Вскоре мальчику довелось наяву увидеть, каковы бывают на самом деле похоронные процессии. Дело в том, что с момента его рождения и погребения матери никто в селении Карабас не умирал. И вдруг преподобный отец Сальвадор, тот самый, что изволил обучать маленького Хуана премудростям чтения, письма и вычисления, неожиданно скончался. Случилось это в воскресный день, как раз во время очередного урока, когда Хуан, сидя в задней комнате храма, предназначенной для переодевания священников, бегло читал латинский текст молитвослова, покуда отец Сальвадор собственноручно переписывал Новый Завет. Преподобный Сальвадор был священником старой закалки, считавшим, что лучшей книгой из всех является Библия, а лучшая Библия – это та, что написана от руки. Так священник одновременно делал два дела кряду: во-первых, он пополнял скудный запас церковных книг, а во-вторых, переписывая священный текст, снимал с себя всяческие грехи. Так, во всяком случае, считал отец Сальвадор.
Неожиданно Хуан, читавший книгу, замолк и уставился невидящим взором на висевшее на стене распятие. Ему пригрезилось, что он находится посреди огромного темного подвала. Осторожно ступая по каменному полу, что было весьма необычно, ведь в Карабасе все полы были земляными, мальчик проследовал по узкому коридору. Из-под ног его разбегались большие мохнатые крысы, которых тут же хватали высовывавшиеся из стен прекрасные женские руки. Хуан вышел из коридора и очутился перед большой залой, сплошь усеянной каменными могильными крестами. Посреди залы стояла круглая плита в виде огромной гальки, на которой ясно было написано по-латыни: «Преподобный Сальвадор, убиенный распятием Господа нашего Иисуса Христа, взятым в руки невинным ребенком».
Прочитав надпись, Хуан вздрогнул и очнулся. Перед ним на полу лежал мертвый священник. Видимо, при падении он сильно ударился головой об угол стола, потому что из виска его текла тонкой струйкой темная кровь.
Может, это и было лишь случайное совпадение, однако мальчик решил, что именно он своими грезами сумел убить носителя священного сана. Естественно, Хуан не стал никому говорить о своей догадке, но сильно возгордился своим умением убивать мыслью. Он молча смаковал новое, крайне необычное чувство собственного превосходства не только над детьми, но и над взрослыми, чьими жизнями он при желании мог распоряжаться.

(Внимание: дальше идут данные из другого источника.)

/-- Every other request keeps what the requests on the rings and TEARDOWN keep. -/
theorem Rings.perform (r : Rings h P) (ht : Keeps P (teardown h)) : ∀ i : Instr, Instr.resets i = false → Keeps P (perform h i)
  | .teardown, _ => ht
  | .interrupt, _ => .map _ r.interrupt
  | .intEnable, _ => .map _ (r.maskRequest 0)
  | .intDisable, _ => .map _ (r.maskRequest 1)
  | .setPower target, _ => .map _ (r.setPower target)
  | .submit handle, _ => .map _ (r.submit handle)
  | .reclaim, _ => .map _ r.reclaim
  | .cancel tag, _ => .map _ (r.cancel tag)
  | .drain, _ => .map _ r.drain
  | .harvest, _ => .map _ r.harvest
  | .recycle d, _ => .map _ (r.recycle _)
  | .ensureStarted, _ => .map _ r.ensureStarted
  | .grow, _ => .map _ r.grow
  | .growComplete ok a, _ => .map _ (r.growComplete ok _)
  | .rxReturn d, _ => .map _ (r.rxReturn _)
  | .shrink d, _ => .map _ (r.shrink _)
  | .issueCommand wait code pointer, _ => .map _ (r.issueRequest wait code pointer)
  | .waitAccept budget, _ => .map _ (r.waitRequest budget)
  | .linkStart, _ => .map _ r.linkStart
  | .getLinkSpeed q, _ => .map _ (r.getProperty q _)
  | .getMediaState q, _ => .map _ (r.getProperty q _)
  | .setFilter mask, _ => .map _ (r.setFilter mask)
  | .setMcast l, _ => .map _ (r.setMcast l)
  | .cuStart, _ => .map _ r.lenient.acceptCuStart
  | .cuResume, _ => .map _ r.lenient.acceptCuResume
  | .ruStart, _ => .map _ r.lenient.acceptRuStart
  | .selectiveReset, _ => .map _ r.lenient.selectiveReset
  | .start, hi | .reset, hi | .healthCheck, hi | .linkTick, hi | .fullReset, hi => by cases hi

namespace Life
variable (l : Life h P)
include l

theorem healthCheck : Keeps P (healthCheck h) := by
  have body : Keeps P (healthBody h) := by
    refine .bind (.read _) fun _ => .bind l.point fun _ => .ite l.reset <| .bind (l.locks.lock .tx) fun _ =>
      .bind l.hangCheck fun _ => .bind (l.locks.unlock .tx) fun _ => .bind l.point fun _ => .ite l.reset <|
      .bind l.lenient.lock_dev fun _ => .bind l.reprobe fun _ => .bind l.lenient.unlock_dev fun _ =>
      .bind l.point fun _ => ?_
    have restart : Keeps P (Machine.ensureStarted h >>= fun _ => Pure.pure Status.ok) :=
      .bind l.ensureStarted fun _ => .pure _
    exact .ite (.bind l.drain fun _ => .bind l.point fun _ => restart) restart
  refine .bind (.read _) fun _ => .ite (.pure _) <| .bind l.point fun _ => .bind l.lenient.updateDev fun _ =>
    .bind l.point fun _ => .bind (.read _) fun _ => .ite (.pure _) <| .bind l.point fun _ => .bind (.read _) fun _ =>
    .ite (.bind l.armHealthTimer fun _ => .pure _) <| .bind l.point fun _ => .bind body fun _ => .bind l.point fun _ =>
    .bind (.read _) fun _ => ?_
  exact .ite (.bind l.armHealthTimer fun _ => .pure _) (.pure _)

theorem linkTick : Keeps P (linkTick h) := by
  have deferred : Keeps P (releaseDeferred h) :=
    .bind l.lenient.release fun _ => .bind l.point fun _ => .bind l.lenient.lock_dev fun _ => .bind (.read _) fun _ =>
      .bind l.lenient.applyDeferred fun _ => .bind l.lenient.unlock_dev fun _ => .bind (l.completeReads _) fun _ =>
      .bind l.point fun _ => .ite (.bind l.reset fun _ => .pure _) (.bind l.drain fun _ => .pure _)
  have linkStep : Keeps P (linkStep h) :=
    .bind l.point fun _ => .bind l.lenient.lock_dev fun _ => .bind l.linkAdvance fun _ => .ite
      (.bind (l.lenient.updateLink _) fun _ => .bind l.lenient.unlock_dev fun _ => .pure _)
      (.bind l.configure fun _ => .bind (l.lenient.updateLink _) fun _ => .bind l.lenient.unlock_dev fun _ =>
        .bind l.point fun _ => .bind deferred fun _ => .pure _)
  exact .bind (.read _) fun _ => .ite (.pure _) <| .bind (l.host l.lenient.takeLinkTimer) fun _ => .ite linkStep (.pure _)

theorem fullReset : Keeps P fullReset := l.lenient.fullReset l.registers

theorem perform (i : Instr) : Keeps P (perform h i) := by
  cases hi : Instr.resets i with
  | false => exact l.toRings.perform l.teardown i hi
  | true =>
    cases i with
    | start => exact .map _ l.start
    | reset => exact .map _ l.reset
    | healthCheck => exact .map _ l.healthCheck
    | linkTick => exact .map _ l.linkTick
    | fullReset => exact .map _ l.fullReset
    | _ => cases hi

theorem regWriteAt (o : Nat) (v : Word) : Keeps P (regWriteAt o v) := by
  unfold Machine.regWriteAt
  split
  · rename_i reg _
    cases reg with
    | status => exact l.lenient.regWrite_status v
    | command =>
      exact .bind (.regRead _) fun _ => .ite (.fault _) <| .ite (.fault _) (.update fun s hs => l.registers s _ hs)
    | pointer => exact .update fun s hs => l.registers s _ hs
    | intmask => exact l.lenient.regWrite_intmask v
    | port => exact .ite l.lenient.selectiveReset <| .ite l.fullReset (.fault _)
    | phystat _ => exact .pure _
  · exact .fault _

/-- Every step of every agent inside an operation. -/
theorem occur : ∀ e, Keeps P (occur h e)
  | .request w => by
    show Keeps P (request h w)
    unfold request
    split
    · exact l.lenient.recordResult _
    · exact .bind (l.perform _) fun _ => l.lenient.recordResult _
  | .device d => l.lenient.deviceStep d
  | .registerWrite o v => l.regWriteAt o v
  | .teardownFinish => l.teardownFinish
  | .memoryWrite a bytes => l.lenient.memWrite a bytes
  | .providePacket _ => l.lenient.updatePorts
  | .provideMcastList _ _ => l.lenient.updatePorts
  | .allocatorReply _ => l.lenient.updatePorts
  | .lookasideReply _ => l.lenient.updatePorts

end Life

end Sys2Proof.Machine
end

Отца Сальвадора похоронили через три дня. Стояла жуткая жара, а потому дальнейшее пребывание тела в церкви было невозможным. Викарий объявил, что в нынешний день все жители славного селения должны забросить свои дела, так как смерть уважаемого священника – значительное событие. Наутро в церковь стали во множестве стекаться жители. Многие были в праздничных одеждах. За день до этого храм украсили венками из цветов и оливковыми ветками. Дон Карлос де Карабас тоже нарядился в свой старинный, кое-где изъеденный молью камзол. Едва он и маленький Хуан вошли в церковь, как началось отпевание. Хуан во все глаза разглядывал происходящее. Он чувствовал витавшую вокруг торжественность. Суровые, обветренные и опаленные солнцем лица работников, украшенные стены храма, лучшие платья, что были надеты на всех, а также неурочный, праздничный день – все говорило о величии события.
Викарий, стоя у алтаря, превозносил религиозность, чистоту души отца Сальвадора, умершего во время служения Господу, изучая с отроком Священное Писание. При этом все присутствующие поглядели на маленького Хуана.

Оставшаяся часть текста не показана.